The second ("teaching") phase gives girls the opportunity to plan and deliver short sessions to younger children on the same topics they learned about in the earlier phase. Small teams of PEERsuaders plan and implement 8 to 10 half-hour sessions of substance abuse prevention activities for PEERsuade-MEs (children ages 6 through 10). Working with adult leaders, PEERsuaders draw on skills and activities introduced in the first phase and their own experiences and creativity to present factual information and to model and practice skills, attitudes, and behaviours related to substance abuse prevention. This is a much less structured piece of the curriculum that serves to reinforce what was learned in the earlier phase.

Development Issues

Substance Abuse, Girls.

Key Points

Girls Inc. affiliates face a variety of community concerns that depend on the prevalence of various drugs in that particular community. For example, more rural sites confront more methamphetamine usage; it can be cooked on the spot and doesn't rely on drug traffic like cocaine use would. Tobacco and alcohol use, however, is pervasive in most USA communities.
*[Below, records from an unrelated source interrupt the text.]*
/-- WAV at 0 V, the markers low and prepared waypoint hops dropped (R116, R119, R127). -/
def Chan.plyQuiet (c : Chan) (now : Tbu) : Chan :=
  let c := c.outTo (q16 now)
  { c with ply := { c.ply with wav := .zero, markers := Vector.replicate 4 .low, ranTo := some (c.ply.ranTo.getD (q16 now))
                               hops := c.ply.hops.filter (·.host) } }.noteGaps (q16 now)

/-- The playback path at the boundary that ends a run: the samples handed over still come out; after them WAV is at 0 V and the
markers are low (R116, R143, R195). -/
def Chan.plyEnd (c : Chan) (now : Tbu) : Chan :=
  let c := c.outTo (q16 now)
  let b := c.boundaryExact.floor
  { c with ply := { c.ply with cur := { c.passRec with after := .ends }, ranTo := some (c.ply.ranTo.getD b)
                               hops := c.ply.hops.filter (·.host) } }.noteGaps b

/-- The playback path in HELD: `hard` says that the pass is cut now (R116, R158). -/
def Chan.plyHeld (c : Chan) (now : Tbu) (hard : Bool) : Chan :=
  let c := if hard then c.plyQuiet now else c.plyEnd now
  { c with ply := { c.ply with frozen := false, slices := [] } }

/-- The playback path in DRAIN; `done` says that the route has played to its end (R127, R143, R197). -/
def Chan.plyDrain (c : Chan) (now : Tbu) (done : Bool) : Chan :=
  let k := c.clampNow (cycleOf now)
  let c := if done then c.plyEnd now else c.plyQuiet now
  { c with ply := { c.ply with drainClamp := k.1, drainLag := k.2 } }

/-- Whole ns of a time with 16 fractional bits (R490; log entry 46). -/
def gapNs (d : Q16) : Nat := d.toNat / (65536 * ns)

/-- The interruption of WAV and the markers by a failed sample synthesizer up to instant `now` (R477). -/
def Chan.wavGap (c : Chan) (now : Tbu) : Nat := gapNs (c.ply.gapClk.upTo (q16 now))

/-- The interruption of the lanes by a failed lane synthesizer: a frame that its gate has cut stays low to its end (R232, R477). -/
def Chan.laneGap (c : Chan) : Nat := gapNs (c.cutTo c.dst.laneCut (c.lostOf c.dst.issued)).longest

/-- The interruption of a channel by a lost bobbin device up to instant `now`: the longer of that of WAV and the markers and that of
the memory-sourced lanes (R477, R480). -/
def Chan.bobGap (c : Chan) (now : Tbu) : Nat :=
  gapNs (max (c.ply.gapBob.upTo (q16 now)) (c.cutTo c.dst.shortCut (c.shortOf c.dst.issued)).longest)

/-- The gaps of a failed active synthesizer count from instant `now` on (R477). -/
def Chan.gapStart (c : Chan) (lane : Bool) (now : Tbu) : Chan :=
  let c := c.dstTo (q16 now)
  if lane then { c with dst := { c.dst with laneCut := { clip := q16 now } } }
  else { c with ply := { c.ply with gapClk := {} } }.noteGaps (q16 now)

/-- What an accepted ARM latches (R169). -/
def Chan.plyArm (c : Chan) : Chan :=
  { c with ply := { c.ply with lProfCfg := c.ply.profCfg, lProfRate := c.ply.profRate
                               lWavDelay := c.ply.wavDelay, lMkDelay := c.ply.mkDelay } }

end Sys2Proof.Machine
end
Rather than selling curricula, Girls Inc. licenses its materials to approved organisations for a specified (and renewable) amount of time.


Friendly PEERsuasion serves approximately 525,000 young women and children annually.

Partners

On a national level, Friendly PEERsuasion has a partnership with the American Legacy Foundation; its work has been supported by grants from the Center for Substance Abuse Prevention, Centers for Disease Control and Prevention, IBM Corporation, MetLife Foundation, the Nancy Reagan Foundation, Scaife Family Foundation, and the W. T. Grant Foundation. At the local level, many affiliates partner with school districts; some partner with Girl Scouts or churches or community centres.

Sources

Letter sent from Sarah Riester to The Communication Initiative on January 7 2004; and "A Profile of the Evaluation of the Girls Inc. Friendly PEERsuasion Program" on the Out-of-School Time page on the Harvard Family Research Project site.